■ Instructions for the task ■
After finding the line with "PIN_CFG0.SALVO (R426). -/" in the data below, set down exactly each line through the one with "PIN_STATUS.PENDING (R426). -/", inclusive, and stop there.

■ Task data ■
/-- CORE, CFG.AUTO_FENCE (R426). -/
def coreCfgAutoFence : Field := ⟨0x080, 8, 1, .rw, .live, 1, .kept, .any⟩
/-- CORE, CFG.CE_LIMIT (R426). -/
def coreCfgCeLimit : Field := ⟨0x080, 0, 8, .rw, .live, 16, .kept, .any⟩
/-- CORE, PIN_CFG0.ARM (R426). -/
def corePinCfg0Arm : Field := ⟨0x090, 31, 1, .rw, .live, 0, .becomes 0, .any⟩
/-- CORE, PIN_CFG1.ARM (R426). -/
def corePinCfg1Arm : Field := ⟨0x094, 31, 1, .rw, .live, 0, .becomes 0, .any⟩
/-- CORE, PIN_CFG2.ARM (R426). -/
def corePinCfg2Arm : Field := ⟨0x098, 31, 1, .rw, .live, 0, .becomes 0, .any⟩
/-- CORE, PIN_CFG3.ARM (R426). -/
def corePinCfg3Arm : Field := ⟨0x09C, 31, 1, .rw, .live, 0, .becomes 0, .any⟩
/-- CORE, PIN_CFG0.TB (R426). -/
def corePinCfg0Tb : Field := ⟨0x090, 24, 2, .rw, .live, 0, .kept, .any⟩
/-- CORE, PIN_CFG1.TB (R426). -/
def corePinCfg1Tb : Field := ⟨0x094, 24, 2, .rw, .live, 0, .kept, .any⟩
/-- CORE, PIN_CFG2.TB (R426). -/
def corePinCfg2Tb : Field := ⟨0x098, 24, 2, .rw, .live, 0, .kept, .any⟩
/-- CORE, PIN_CFG3.TB (R426). -/
def corePinCfg3Tb : Field := ⟨0x09C, 24, 2, .rw, .live, 0, .kept, .any⟩
/-- CORE, PIN_CFG0.SALVO (R426). -/
def corePinCfg0Salvo : Field := ⟨0x090, 0, 8, .rw, .live, 0, .kept, .any⟩
/-- CORE, PIN_CFG1.SALVO (R426). -/
def corePinCfg1Salvo : Field := ⟨0x094, 0, 8, .rw, .live, 0, .kept, .any⟩
/-- CORE, PIN_CFG2.SALVO (R426). -/
def corePinCfg2Salvo : Field := ⟨0x098, 0, 8, .rw, .live, 0, .kept, .any⟩
/-- CORE, PIN_CFG3.SALVO (R426). -/
def corePinCfg3Salvo : Field := ⟨0x09C, 0, 8, .rw, .live, 0, .kept, .any⟩
/-- CORE, PIN_STATUS.DUP (R426). -/
def corePinStatusDup : Field := ⟨0x0A0, 12, 4, .w1c, .none, 0, .becomes 0, .any⟩
/-- CORE, PIN_STATUS.GATED (R426). -/
def corePinStatusGated : Field := ⟨0x0A0, 8, 4, .w1c, .none, 0, .becomes 0, .any⟩
/-- CORE, PIN_STATUS.PENDING (R426). -/
def corePinStatusPending : Field := ⟨0x0A0, 0, 4, .ro, .none, 0, .becomes 0, .any⟩
/-- CORE, TAKE_CNT.COUNT (R426). -/
def coreTakeCntCount : Field := ⟨0x0A4, 0, 32, .rc, .none, 0, .becomes 0, .any⟩
/-- CORE, TAKE_SKIP.COUNT (R426). -/
def coreTakeSkipCount : Field := ⟨0x0A8, 0, 32, .rc, .none, 0, .becomes 0, .any⟩
/-- CORE, VAT_INDEX.BANK (R426). -/
def coreVatIndexBank : Field := ⟨0x0B0, 0, 7, .rw, .live, 0, .becomes 0, .le 65⟩
/-- CORE, VAT_CTRL.FENCE (R426). -/
def coreVatCtrlFence : Field := ⟨0x0B4, 31, 1, .wo, .none, 0, .becomes 0, .any⟩
/-- CORE, VAT_CTRL.TEST (R426). -/
def coreVatCtrlTest : Field := ⟨0x0B4, 30, 1, .wo, .none, 0, .becomes 0, .any⟩
/-- CORE, VAT_CTRL.UNFENCE (R426). -/
def coreVatCtrlUnfence : Field := ⟨0x0B4, 29, 1, .wo, .none, 0, .becomes 0, .any⟩
/-- CORE, VAT_STATUS.STATE (R426). -/
def coreVatStatusState : Field := ⟨0x0B8, 28, 4, .ro, .none, 0, .kept, .any⟩
/-- CORE, VAT_STATUS.SLOT (R426). -/
def coreVatStatusSlot : Field := ⟨0x0B8, 16, 7, .ro, .none, 0, .kept, .any⟩
/-- CORE, VAT_STATUS.UE (R426). -/
def coreVatStatusUe : Field := ⟨0x0B8, 8, 8, .ro, .none, 0, .kept, .any⟩
/-- CORE, VAT_STATUS.CE (R426). -/
def coreVatStatusCe : Field := ⟨0x0B8, 0, 8, .ro, .none, 0, .kept, .any⟩
/-- CORE, VAT_SUMMARY.IN_SERVICE (R426). -/
def coreVatSummaryInService : Field := ⟨0x0BC, 16, 7, .ro, .none, 64, .kept, .any⟩
/-- CORE, VAT_SUMMARY.SPARES (R426). -/
def coreVatSummarySpares : Field := ⟨0x0BC, 8, 8, .ro, .none, 2, .kept, .any⟩

/-- The register fields of CORE. -/
def coreFields : List Field :=
  [coreCfgAutoFence, coreCfgCeLimit, corePinCfg0Arm, corePinCfg1Arm, corePinCfg2Arm, corePinCfg3Arm,
   corePinCfg0Tb, corePinCfg1Tb, corePinCfg2Tb, corePinCfg3Tb, corePinCfg0Salvo, corePinCfg1Salvo,
   corePinCfg2Salvo, corePinCfg3Salvo, corePinStatusDup, corePinStatusGated, corePinStatusPending,
   coreTakeCntCount, coreTakeSkipCount, coreVatIndexBank, coreVatCtrlFence, coreVatCtrlTest,
   coreVatCtrlUnfence, coreVatStatusState, coreVatStatusSlot, coreVatStatusUe, coreVatStatusCe,
   coreVatSummaryInService, coreVatSummarySpares]

/-- FLOWWIN, CTX0.VALID (R87). -/
def flowwinCtx0Valid : Field := ⟨0x0A0, 31, 1, .ro, .none, 0, .kept, .any⟩
/-- FLOWWIN, CTX0.EN (R87). -/
def flowwinCtx0En : Field := ⟨0x0A0, 30, 1, .rw, .live, 0, .kept, .any⟩
/-- FLOWWIN, CTX0.DIR (R87). -/
def flowwinCtx0Dir : Field := ⟨0x0A0, 29, 1, .ro, .none, 0, .kept, .any⟩
/-- FLOWWIN, CTX0.TYPE (R87). -/
def flowwinCtx0Type : Field := ⟨0x0A0, 27, 2, .ro, .none, 0, .kept, .any⟩
/-- FLOWWIN, CTX0.PORT_KIND (R87). -/
def flowwinCtx0PortKind : Field := ⟨0x0A0, 20, 4, .rw, .idle, 0, .kept, .le 6⟩
/-- FLOWWIN, CTX0.PORT (R87). -/
def flowwinCtx0Port : Field := ⟨0x0A0, 12, 8, .rw, .idle, 0, .kept, .any⟩
/-- FLOWWIN, CTX0.STREAM (R87). -/
def flowwinCtx0Stream : Field := ⟨0x0A0, 4, 8, .rw, .idle, 0, .kept, .any⟩
/-- FLOWWIN, CTX0.TB (R87). -/
def flowwinCtx0Tb : Field := ⟨0x0A0, 0, 2, .rw, .idle, 0, .kept, .any⟩
/-- FLOWWIN, CTX1.STRUCT (R87). -/
def flowwinCtx1Struct : Field := ⟨0x0A4, 28, 4, .rw, .idle, 0, .kept, .any⟩
/-- FLOWWIN, CTX1.RATE (R87). -/
def flowwinCtx1Rate : Field := ⟨0x0A4, 24, 4, .rw, .idle, 5, .kept, .any⟩
/-- FLOWWIN, CTX1.SAMPLING (R87). -/
def flowwinCtx1Sampling : Field := ⟨0x0A4, 22, 2, .rw, .idle, 0, .kept, .le 2⟩
/-- FLOWWIN, CTX1.DEPTH (R87). -/
def flowwinCtx1Depth : Field := ⟨0x0A4, 20, 2, .rw, .idle, 0, .kept, .le 2⟩
/-- FLOWWIN, CTX1.CHANNELS (R87). -/
def flowwinCtx1Channels : Field := ⟨0x0A4, 8, 8, .rw, .idle, 0, .kept, .le 64⟩
/-- FLOWWIN, CTX1.SRATE (R87). -/
def flowwinCtx1Srate : Field := ⟨0x0A4, 4, 4, .rw, .idle, 2, .kept, .le 6⟩
/-- FLOWWIN, CTX2.FS_EN (R87). -/
def flowwinCtx2FsEn : Field := ⟨0x0A8, 31, 1, .rw, .idle, 0, .kept, .any⟩
/-- FLOWWIN, CTX2.FS_DEPTH (R87). -/
def flowwinCtx2FsDepth : Field := ⟨0x0A8, 24, 4, .rw, .idle, 3, .kept, .range 3 8⟩
/-- FLOWWIN, CTX3.SYNC_POLICY (R87). -/
def flowwinCtx3SyncPolicy : Field := ⟨0x0AC, 30, 2, .rw, .shadow, 1, .kept, .le 2⟩
/-- FLOWWIN, CTX3.LOSS_POLICY (R87). -/
def flowwinCtx3LossPolicy : Field := ⟨0x0AC, 28, 2, .rw, .shadow, 0, .kept, .le 2⟩
/-- FLOWWIN, CTX3.BYPASS_WIN (R87). -/
def flowwinCtx3BypassWin : Field := ⟨0x0AC, 0, 8, .rw, .shadow, 8, .kept, .range 1 255⟩
/-- FLOWWIN, CTX4.OFFSET (R87). -/
def flowwinCtx4Offset : Field := ⟨0x0B0, 0, 27, .rw, .shadow, 0, .kept, .any⟩
/-- FLOWWIN, CTX5.AF_EN (R87). -/
def flowwinCtx5AfEn : Field := ⟨0x0B4, 31, 1, .rw, .shadow, 0, .kept, .any⟩
/-- FLOWWIN, CTX5.AF_FLOW (R87). -/
def flowwinCtx5AfFlow : Field := ⟨0x0B4, 0, 12, .rw, .shadow, 0, .kept, .any⟩
/-- FLOWWIN, CTX6.SEAL_EN (R87). -/
def flowwinCtx6SealEn : Field := ⟨0x0B8, 31, 1, .rw, .idle, 1, .kept, .any⟩
/-- FLOWWIN, CTX6.SEAL_ERR (R87). -/
def flowwinCtx6SealErr : Field := ⟨0x0B8, 30, 1, .w1c, .none, 0, .becomes 0, .any⟩
/-- FLOWWIN, CTX6.FANOUT (R87). -/
def flowwinCtx6Fanout : Field := ⟨0x0B8, 0, 13, .ro, .none, 0, .kept, .any⟩
/-- FLOWWIN, CTX7.TIMED (R87). -/
def flowwinCtx7Timed : Field := ⟨0x0BC, 31, 1, .ro, .none, 0, .becomes 0, .any⟩
/-- FLOWWIN, CTX7.FS_ENGAGED (R87). -/
def flowwinCtx7FsEngaged : Field := ⟨0x0BC, 30, 1, .ro, .none, 0, .becomes 0, .any⟩
/-- FLOWWIN, CTX7.TIMING_ERR (R87). -/
def flowwinCtx7TimingErr : Field := ⟨0x0BC, 29, 1, .ro, .none, 0, .becomes 0, .any⟩
/-- FLOWWIN, CTX7.SRC_LOST (R87). -/
def flowwinCtx7SrcLost : Field := ⟨0x0BC, 28, 1, .ro, .none, 0, .becomes 0, .any⟩
/-- FLOWWIN, CTX7.FS_ACTIVE (R87). -/
def flowwinCtx7FsActive : Field := ⟨0x0BC, 27, 1, .ro, .none, 0, .becomes 0, .any⟩
/-- FLOWWIN, CTX7.FS_MISSING (R87). -/
def flowwinCtx7FsMissing : Field := ⟨0x0BC, 26, 1, .ro, .none, 0, .becomes 0, .any⟩
/-- FLOWWIN, CTX7.POLICY_MODE (R87). -/
def flowwinCtx7PolicyMode : Field := ⟨0x0BC, 25, 1, .ro, .none, 0, .becomes 0, .any⟩
/-- FLOWWIN, CTX7.PHASE (R87). -/
def flowwinCtx7Phase : Field := ⟨0x0BC, 0, 24, .ro, .none, 0, .becomes 0, .any⟩
/-- FLOWWIN, FLOW_INDEX.FLOW (R426). -/
def flowwinFlowIndexFlow : Field := ⟨0x080, 0, 12, .rw, .live, 0, .becomes 0, .any⟩
/-- FLOWWIN, FLOW_CMD.OP (R426). -/
def flowwinFlowCmdOp : Field := ⟨0x084, 28, 4, .wo, .none, 0, .becomes 0, .any⟩
/-- FLOWWIN, FLOW_CMD.TYPE (R426). -/
def flowwinFlowCmdType : Field := ⟨0x084, 24, 2, .wo, .none, 0, .becomes 0, .any⟩
/-- FLOWWIN, FLOW_CMD.DIR (R426). -/
def flowwinFlowCmdDir : Field := ⟨0x084, 20, 1, .wo, .none, 0, .becomes 0, .any⟩
/-- FLOWWIN, FLOW_RESULT.CODE (R426). -/
def flowwinFlowResultCode : Field := ⟨0x088, 28, 4, .ro, .none, 15, .becomes 15, .any⟩
/-- FLOWWIN, FLOW_RESULT.FLOW (R426). -/
def flowwinFlowResultFlow : Field := ⟨0x088, 0, 12, .ro, .none, 0, .becomes 0, .any⟩
/-- FLOWWIN, FLOW_COMMIT.CANCEL (R426). -/
def flowwinFlowCommitCancel : Field := ⟨0x08C, 5, 1, .wo, .none, 0, .becomes 0, .any⟩
/-- FLOWWIN, FLOW_COMMIT.COMMIT (R426). -/
def flowwinFlowCommitCommit : Field := ⟨0x08C, 0, 1, .w1s, .none, 0, .becomes 0, .any⟩
/-- FLOWWIN, FREE_COUNT.COUNT (R426). -/
def flowwinFreeCountCount : Field := ⟨0x090, 0, 13, .ro, .none, 4096, .kept, .any⟩
/-- FLOWWIN, XP_LO.ENTRY_LO (R426). -/
def flowwinXpLoEntryLo : Field := ⟨0x0C0, 0, 32, .ro, .none, 0, .kept, .any⟩
/-- FLOWWIN, XP_HI.ENTRY_HI (R426). -/
def flowwinXpHiEntryHi : Field := ⟨0x0C4, 0, 32, .ro, .none, 0, .kept, .any⟩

■ Task output ■
/-- CORE, PIN_CFG0.SALVO (R426). -/
def corePinCfg0Salvo : Field := ⟨0x090, 0, 8, .rw, .live, 0, .kept, .any⟩
/-- CORE, PIN_CFG1.SALVO (R426). -/
def corePinCfg1Salvo : Field := ⟨0x094, 0, 8, .rw, .live, 0, .kept, .any⟩
/-- CORE, PIN_CFG2.SALVO (R426). -/
def corePinCfg2Salvo : Field := ⟨0x098, 0, 8, .rw, .live, 0, .kept, .any⟩
/-- CORE, PIN_CFG3.SALVO (R426). -/
def corePinCfg3Salvo : Field := ⟨0x09C, 0, 8, .rw, .live, 0, .kept, .any⟩
/-- CORE, PIN_STATUS.DUP (R426). -/
def corePinStatusDup : Field := ⟨0x0A0, 12, 4, .w1c, .none, 0, .becomes 0, .any⟩
/-- CORE, PIN_STATUS.GATED (R426). -/
def corePinStatusGated : Field := ⟨0x0A0, 8, 4, .w1c, .none, 0, .becomes 0, .any⟩
/-- CORE, PIN_STATUS.PENDING (R426). -/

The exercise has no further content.